Simplified inverse filter tracked affective acoustic signals classification incorporating deep convolutional neural networks

Yuxiang Kuang,Qun Wu,Ying Wang,Nilanjan Dey,Fuqian Shi,Rubén González Crespo,R. Simon Sherratt
DOI: https://doi.org/10.1016/j.asoc.2020.106775
IF: 8.7
2020-12-01
Applied Soft Computing
Abstract:<p>Facial expressions, verbal, behavioral, such as limb movements, and physiological features are vital ways for affective human interactions. Researchers have given machines the ability to recognize affective communication through the above modalities in the past decades. In addition to facial expressions, changes in the level of sound, strength, weakness, and turbulence will also convey affective. Extracting affective feature parameters from the acoustic signals have been widely applied in customer service, education, and the medical field. In this research, an improved AlexNet-based deep convolutional neural network (A-DCNN) is presented for acoustic signal recognition. Firstly, preprocessed on signals using simplified inverse filter tracking (SIFT) and short-time Fourier transform (STFT), Mel frequency Cepstrum (MFCC) and waveform-based segmentation were deployed to create the input for the deep neural network (DNN), which was applied widely in signals preprocess for most neural networks. Secondly, acoustic signals were acquired from the public Ryerson Audio-Visual Database of Affective Speech and Song (RAVDESS) affective speech audio system. Through the acoustic signal preprocessing tools, the basic features of the kind of sound signals were calculated and extracted. The proposed DNN based on improved AlexNet has a 95.88% accuracy on classifying eight affective of acoustic signals. By comparing with some linear classifications, such as decision table (DT) and Bayesian inference (BI) and other deep neural networks, such as AlexNet+SVM, recurrent convolutional neural network (R-CNN), etc., the proposed method achieves high effectiveness on the accuracy (A), sensitivity (S1), positive predictive (PP), and f1-score (F1).
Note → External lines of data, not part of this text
/-- The scene controller (R161 to R178), beside the edge table in memory. -/
structure SceneState where
  staged : List Staged := []
  blanked : List Blanked := []
  /-- Outputs darkened after a second miss (R174). -/
  missDark : List Nat := []
  handovers : List Handover := []
  settling : List Settling := []
  /-- Cells whose edge is staged again for the next boundary (R173). -/
  refires : List Nat := []
  /-- Ramp steps staged for the next boundary: cell and value (R170). -/
  rampStaged : List (Nat × Nat) := []
  /-- The last 16 residuals of each cell (R189). -/
  residuals : List (Nat × List Int) := []
  /-- Retries and relightings that take effect at the next boundary (R172, R174). -/
  retries : List Nat := []
  darkReleases : List Nat := []
  darkStaged : List Nat := []
  /-- Cells whose handover has stalled, and goes to electro-optic hold at the next boundary (R172). -/
  stallPending : List Nat := []
  /-- DO whose edge fired at the present boundary (R60). -/
  edgesNow : List Nat := []
  /-- DO whose owner the scene controller changed at this boundary (R152). -/
  tookNow : List Nat := []
  /-- The produced boundary of the last edge that changed a cell, or at 0x10000 + record a port (R150). -/
  edgeAt : List (Nat × Nat) := []
  /-- The active scene is the empty scene of a dark curtain (R85). -/
  emptyActive : Bool := false
  deriving DecidableEq, Repr

/-- A solve in progress (R79, R84): for a tracking entry, or of the curtain scene. -/
inductive Solving where
  | entry (e : Nat)
  | curtain
  deriving DecidableEq, Repr

/-- The cue pipeline (R20 to R32, R84, R85). -/
structure PipeState where
  trk : List (Nat × TrkEntry) := []
  assemblies : List Assembly := []
  waiting : List WaitingCue := []
  solving : Option Solving := none
  curtainOwed : Bool := false
  /-- The last solve of slot 255 failed (R85). -/
  curtainFailed : Bool := false
  /-- The cycles of the curtain solve that the engine last took, if no other followed (R86). -/
  curtainCycles : Option Nat := none
  /-- The boundary count of the beat in which the engine last took a solve (R84). -/
  engineAt : Option Nat := none
  orderCount : Nat := 0
  endCount : Nat := 0
  /-- Expectation deadlines by connection entry, in ns of network time (R291). -/
  deadlines : List (Nat × Nat) := []
  /-- CQ_NODE, or the rig map's voted registers, are lost to a vote (R344). -/
  nodeLost : Bool := false
  rigLost : Bool := false
  deriving DecidableEq, Repr

/-- A run of calibration (R182 to R191). -/
inductive RunKind where
  | trim
  | survey
  | probe
  deriving DecidableEq, Repr

/-- Queued calibration work for the element of a DO, whether it belongs to the round of TRIM and PROBE or to a TRIM round, and
whether CA_REQ asked for it. -/
structure CalJob where
  dout : Nat
  kind : RunKind
  round : Bool
  trimRound : Bool
  host : Bool
  deriving DecidableEq, Repr

/-- One setting of a run: its tag, the values it writes, the beats it is held and those of them whose samples are not used. -/
structure CalPoint where
  tag : Int
  writes : List (Nat × Nat)
  hold : Nat
  skip : Nat
  deriving DecidableEq, Repr

/-- The samples of one setting (R180). -/
structure CalSet where
  phase : Nat
  tag : Int
  planned : Nat
  samples : List Nat
  /-- A sample of the setting tripped the guard (R184). -/
  tripped : Bool
  deriving DecidableEq, Repr

/-- A run (R182 to R191): its cell and loop, the monitor it reads, the DO it takes with their BASE at take, the boundary of
the take, the settings left with the boundary at which the first of them began, the sets, which sides the guard has ended,
and for a probe the slot map and channel setting to restore. -/
structure CalRun where
  job : CalJob
  cell : Option Nat
  loop : Option Nat
  mi : Nat
  taken : List (Nat × Nat)
  start : Nat
  started : Bool
  phase : Nat
  todo : List CalPoint
  since : Nat
  sets : List CalSet
  guardLo : Bool
  guardHi : Bool
  done : Bool
  probe : Option (Nat × Nat)
  restore : Option (List Nat × (Nat × Bool))
  deriving DecidableEq, Repr

/-- Staged results of one element (R193), waiting since a boundary, and the boundary at which a commit puts them in force. -/
structure CalResult where
  dout : Nat
  cell : Option Nat
  loop : Option Nat
  mark : Option Nat
  band : Option Nat
  dir : Option Bool
  resume : Option Nat
  ePi : Option Nat
  eMid : Option Nat
  phys : Option Nat
  tap : Option (Nat × Nat)
  amp : Option (Nat × Nat)
  job : Option CalJob
  since : Nat
  due : Option Nat
  deriving DecidableEq, Repr

/-- The recorded points and the present class of one ageing quantity of one element (R195, R196): points as powered hours and
value, the value at survey. -/
structure AgePoint where
  elem : Nat
  quantity : Nat
  points : List (Nat × Int)
  atSurvey : Int
  cls : Nat
  deriving DecidableEq, Repr

/-- Calibration and ageing (R179 to R201). -/
structure CalState where
  queue : List CalJob := []
  runs : List CalRun := []
  results : List CalResult := []
  /-- DO that calibration releases at the next boundary (R151). -/
  releases : List Nat := []
  /-- Elements with a committed SURVEY result, by DO. -/
  surveyed : List Nat := []
  /-- Dark intervals by monitor: their beats so far and the samples used; and the last dark level and noise (R181). -/
  darkRuns : List (Nat × (Nat × List Nat)) := []
  darkLevels : List (Nat × (Nat × Nat)) := []
  /-- T_tile at the start of a running round, and the boundary at which the last round was completed (R192). -/
  round : Option Int := none
  /-- The same of a running TRIM round of every loop, which CA_REQ asks for. -/
  trimRound : Option Int := none
  /-- Cells whose POL an edge has changed and whose handover has not ended since (R185). -/
  polTrims : List Nat := []
  lastRound : Nat := 0
  /-- The calibration record waits for the NVM window (R194). -/
  recordPending : Bool := false
  /-- A calibration record is in force (R62). -/
  recordValid : Bool := false
  /-- The record was rejected for a replaced tile: every element awaits its SURVEY (R62). -/
  replaced : Bool := false
  /-- P50 of the output monitor at LIMIT_HI of its attenuator, from the last SURVEY (R197). -/
  hiLevels : List (Nat × Nat) := []
  /-- A SURVEY has started the ageing records (R195), and the boundary of the last recording. -/
  ageFrom : Bool := false
  lastAge : Nat := 0
  /-- A SURVEY of an earlier time has started the records: the values at survey are in no record (R195). -/
  agesTaken : Bool := false
  ageing : List AgePoint := []
  heaterReadings : List (Nat × List Nat) := []
  handoverPowers : List (Nat × List Nat) := []
  /-- BASE of the T_DO at boundary H of a running handover. -/
  rampStart : List (Nat × Nat) := []
  pathRatios : List (Nat × List Nat) := []
  baseHistory : List (Nat × List Nat) := []
  /-- Loops that have stayed outside their band since wake, with the evaluations (R192). -/
  wakeOob : List (Nat × Nat) := []
  deriving DecidableEq, Repr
Acoustic signals affective recognition and classification can be potentially applied in industrial product design through measuring consumers' affective responses to products; by collecting relevant affective sound data to understand the popularity of the product, and furthermore, to improve the product design and increase the market responsiveness.</p>
computer science, artificial intelligence, interdisciplinary applications
What problem does this paper attempt to address?
The paper primarily addresses the issue of emotional speech signal recognition, specifically: 1. **Research Background and Objectives**: The paper points out that affective computing, which can detect, classify, organize, and respond to human emotional communication, is crucial for achieving more friendly and efficient human-computer interaction. Although sound signals themselves do not have emotions, their characteristics such as intensity and pitch can convey emotional information. Therefore, extracting emotional feature parameters from audio signals and applying them in fields such as customer service, education, and healthcare is of great significance. 2. **Method**: To improve the accuracy of emotional speech signal recognition, the paper proposes a deep convolutional neural network (A-DCNN) based on an improved version of AlexNet. First, the audio signals are preprocessed, including Simplified Inverse Filtering Tracking (SIFT) and Short-Time Fourier Transform (STFT), as well as Mel-Frequency Cepstral Coefficients (MFCC) and waveform-based segmentation, to create inputs for the deep neural network. Then, emotional speech signals are obtained from the public dataset RAVDESS, and the basic features of these signals are calculated through preprocessing tools. The proposed deep neural network based on the improved AlexNet achieves a high accuracy rate of 95.88% in the classification task of eight types of emotional speech signals. 3. **Innovations**: Compared to traditional linear classification methods (such as Decision Table DT and Bayesian Inference BI) and other deep neural networks (such as AlexNet+SVM, Recurrent Convolutional Neural Network R-CNN, etc.), the proposed method shows higher effectiveness in terms of accuracy, sensitivity, positive predictive value, and F1 score. 4. **Application Scenarios**: Emotional speech signal recognition and classification technology can be applied in industrial product design to understand the popularity of products by measuring consumers' emotional responses to them, thereby further improving product design and increasing market response speed. In summary, the goal of this paper is to improve the accuracy of emotional speech signal recognition by proposing an improved deep learning framework, thereby providing technical support for applications in related fields.